[Collected data]
== Segment start ==

-- ==== Sys2Proof/Machine/LoadStore.lean ====
section
/-! DEFINITION. The meanings of the family load, store and register transfer (42_load_store_transfer.md, R200 to R237).
DEC6502 executes nothing (R3): the meaning of an instruction is its decode, the record emitted and the cursor moved, or
the truncation outcome. -/

namespace Sys2Proof.Machine

/-- R201: LDA, Immediate, opcode 0xA9. -/
def execLdaImmediate (ii : Byte) (s : State) : Host.Outcome State Fault Refusal :=
  emitInstr ⟨.lda, .immediate, 2⟩ 0xA9 [ii] s

/-- R202: LDA, ZeroPage, opcode 0xA5. -/
def execLdaZeroPage (zz : Byte) (s : State) : Host.Outcome State Fault Refusal :=
  emitInstr ⟨.lda, .zeroPage, 2⟩ 0xA5 [zz] s

/-- R203: LDA, ZeroPageX, opcode 0xB5. -/
def execLdaZeroPageX (zz : Byte) (s : State) : Host.Outcome State Fault Refusal :=
  emitInstr ⟨.lda, .zeroPageX, 2⟩ 0xB5 [zz] s

/-- R204: LDA, Absolute, opcode 0xAD. -/
def execLdaAbsolute (lo hi : Byte) (s : State) : Host.Outcome State Fault Refusal :=
  emitInstr ⟨.lda, .absolute, 3⟩ 0xAD [lo, hi] s

/-- R205: LDA, AbsoluteX, opcode 0xBD. -/
def execLdaAbsoluteX (lo hi : Byte) (s : State) : Host.Outcome State Fault Refusal :=
  emitInstr ⟨.lda, .absoluteX, 3⟩ 0xBD [lo, hi] s

/-- R206: LDA, AbsoluteY, opcode 0xB9. -/
def execLdaAbsoluteY (lo hi : Byte) (s : State) : Host.Outcome State Fault Refusal :=
  emitInstr ⟨.lda, .absoluteY, 3⟩ 0xB9 [lo, hi] s

/-- R207: LDA, IndirectX, opcode 0xA1. -/
def execLdaIndirectX (zz : Byte) (s : State) : Host.Outcome State Fault Refusal :=
  emitInstr ⟨.lda, .indirectX, 2⟩ 0xA1 [zz] s

/-- R208: LDA, IndirectY, opcode 0xB1. -/
def execLdaIndirectY (zz : Byte) (s : State) : Host.Outcome State Fault Refusal :=
  emitInstr ⟨.lda, .indirectY, 2⟩ 0xB1 [zz] s

/-- R209: LDX, Immediate, opcode 0xA2. -/
def execLdxImmediate (ii : Byte) (s : State) : Host.Outcome State Fault Refusal :=
  emitInstr ⟨.ldx, .immediate, 2⟩ 0xA2 [ii] s

/-- R210: LDX, ZeroPage, opcode 0xA6. -/
def execLdxZeroPage (zz : Byte) (s : State) : Host.Outcome State Fault Refusal :=
  emitInstr ⟨.ldx, .zeroPage, 2⟩ 0xA6 [zz] s

/-- R211: LDX, ZeroPageY, opcode 0xB6. -/
def execLdxZeroPageY (zz : Byte) (s : State) : Host.Outcome State Fault Refusal :=
  emitInstr ⟨.ldx, .zeroPageY, 2⟩ 0xB6 [zz] s

/-- R212: LDX, Absolute, opcode 0xAE. -/
def execLdxAbsolute (lo hi : Byte) (s : State) : Host.Outcome State Fault Refusal :=
  emitInstr ⟨.ldx, .absolute, 3⟩ 0xAE [lo, hi] s

/-- R213: LDX, AbsoluteY, opcode 0xBE. -/
def execLdxAbsoluteY (lo hi : Byte) (s : State) : Host.Outcome State Fault Refusal :=
  emitInstr ⟨.ldx, .absoluteY, 3⟩ 0xBE [lo, hi] s

/-- R214: LDY, Immediate, opcode 0xA0. -/
def execLdyImmediate (ii : Byte) (s : State) : Host.Outcome State Fault Refusal :=
  emitInstr ⟨.ldy, .immediate, 2⟩ 0xA0 [ii] s

/-- R215: LDY, ZeroPage, opcode 0xA4. -/
def execLdyZeroPage (zz : Byte) (s : State) : Host.Outcome State Fault Refusal :=
  emitInstr ⟨.ldy, .zeroPage, 2⟩ 0xA4 [zz] s

/-- R216: LDY, ZeroPageX, opcode 0xB4. -/
def execLdyZeroPageX (zz : Byte) (s : State) : Host.Outcome State Fault Refusal :=
  emitInstr ⟨.ldy, .zeroPageX, 2⟩ 0xB4 [zz] s

/-- R217: LDY, Absolute, opcode 0xAC. -/
def execLdyAbsolute (lo hi : Byte) (s : State) : Host.Outcome State Fault Refusal :=
  emitInstr ⟨.ldy, .absolute, 3⟩ 0xAC [lo, hi] s

/-- R218: LDY, AbsoluteX, opcode 0xBC. -/
def execLdyAbsoluteX (lo hi : Byte) (s : State) : Host.Outcome State Fault Refusal :=
  emitInstr ⟨.ldy, .absoluteX, 3⟩ 0xBC [lo, hi] s

/-- R219: STA, ZeroPage, opcode 0x85. -/
def execStaZeroPage (zz : Byte) (s : State) : Host.Outcome State Fault Refusal :=
  emitInstr ⟨.sta, .zeroPage, 2⟩ 0x85 [zz] s

/-- R220: STA, ZeroPageX, opcode 0x95. -/
def execStaZeroPageX (zz : Byte) (s : State) : Host.Outcome State Fault Refusal :=
  emitInstr ⟨.sta, .zeroPageX, 2⟩ 0x95 [zz] s

/-- R221: STA, Absolute, opcode 0x8D. -/
def execStaAbsolute (lo hi : Byte) (s : State) : Host.Outcome State Fault Refusal :=
  emitInstr ⟨.sta, .absolute, 3⟩ 0x8D [lo, hi] s

/-- R222: STA, AbsoluteX, opcode 0x9D. -/
def execStaAbsoluteX (lo hi : Byte) (s : State) : Host.Outcome State Fault Refusal :=
  emitInstr ⟨.sta, .absoluteX, 3⟩ 0x9D [lo, hi] s

/-- R223: STA, AbsoluteY, opcode 0x99. -/
def execStaAbsoluteY (lo hi : Byte) (s : State) : Host.Outcome State Fault Refusal :=
  emitInstr ⟨.sta, .absoluteY, 3⟩ 0x99 [lo, hi] s

/-- R224: STA, IndirectX, opcode 0x81. -/
def execStaIndirectX (zz : Byte) (s : State) : Host.Outcome State Fault Refusal :=
  emitInstr ⟨.sta, .indirectX, 2⟩ 0x81 [zz] s

/-- R225: STA, IndirectY, opcode 0x91. -/
def execStaIndirectY (zz : Byte) (s : State) : Host.Outcome State Fault Refusal :=
  emitInstr ⟨.sta, .indirectY, 2⟩ 0x91 [zz] s

/-- R226: STX, ZeroPage, opcode 0x86. -/
def execStxZeroPage (zz : Byte) (s : State) : Host.Outcome State Fault Refusal :=
  emitInstr ⟨.stx, .zeroPage, 2⟩ 0x86 [zz] s

/-- R227: STX, ZeroPageY, opcode 0x96. -/
def execStxZeroPageY (zz : Byte) (s : State) : Host.Outcome State Fault Refusal :=
  emitInstr ⟨.stx, .zeroPageY, 2⟩ 0x96 [zz] s

/-- R228: STX, Absolute, opcode 0x8E. -/
def execStxAbsolute (lo hi : Byte) (s : State) : Host.Outcome State Fault Refusal :=
  emitInstr ⟨.stx, .absolute, 3⟩ 0x8E [lo, hi] s

/-- R229: STY, ZeroPage, opcode 0x84. -/
def execStyZeroPage (zz : Byte) (s : State) : Host.Outcome State Fault Refusal :=
  emitInstr ⟨.sty, .zeroPage, 2⟩ 0x84 [zz] s

/-- R230: STY, ZeroPageX, opcode 0x94. -/
def execStyZeroPageX (zz : Byte) (s : State) : Host.Outcome State Fault Refusal :=
  emitInstr ⟨.sty, .zeroPageX, 2⟩ 0x94 [zz] s

/-- R231: STY, Absolute, opcode 0x8C. -/
def execStyAbsolute (lo hi : Byte) (s : State) : Host.Outcome State Fault Refusal :=
  emitInstr ⟨.sty, .absolute, 3⟩ 0x8C [lo, hi] s

/-- R232: TAX, Implied, opcode 0xAA. -/
def execTax (s : State) : Host.Outcome State Fault Refusal :=
  emitInstr ⟨.tax, .implied, 1⟩ 0xAA [] s

/-- R233: TAY, Implied, opcode 0xA8. -/
def execTay (s : State) : Host.Outcome State Fault Refusal :=
  emitInstr ⟨.tay, .implied, 1⟩ 0xA8 [] s

/-- R234: TXA, Implied, opcode 0x8A. -/
def execTxa (s : State) : Host.Outcome State Fault Refusal :=
  emitInstr ⟨.txa, .implied, 1⟩ 0x8A [] s

/-- R235: TYA, Implied, opcode 0x98. -/
def execTya (s : State) : Host.Outcome State Fault Refusal :=
  emitInstr ⟨.tya, .implied, 1⟩ 0x98 [] s

/-- R236: TSX, Implied, opcode 0xBA. -/
def execTsx (s : State) : Host.Outcome State Fault Refusal :=
  emitInstr ⟨.tsx, .implied, 1⟩ 0xBA [] s

/-- R237: TXS, Implied, opcode 0x9A. -/
def execTxs (s : State) : Host.Outcome State Fault Refusal :=
  emitInstr ⟨.txs, .implied, 1⟩ 0x9A [] s

end Sys2Proof.Machine
end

== Segment end ==

** Task instructions **
All lines with the word "Machine" are needed; pull them from the entries and copy each.

** Response **
-- ==== Sys2Proof/Machine/LoadStore.lean ====
namespace Sys2Proof.Machine
end Sys2Proof.Machine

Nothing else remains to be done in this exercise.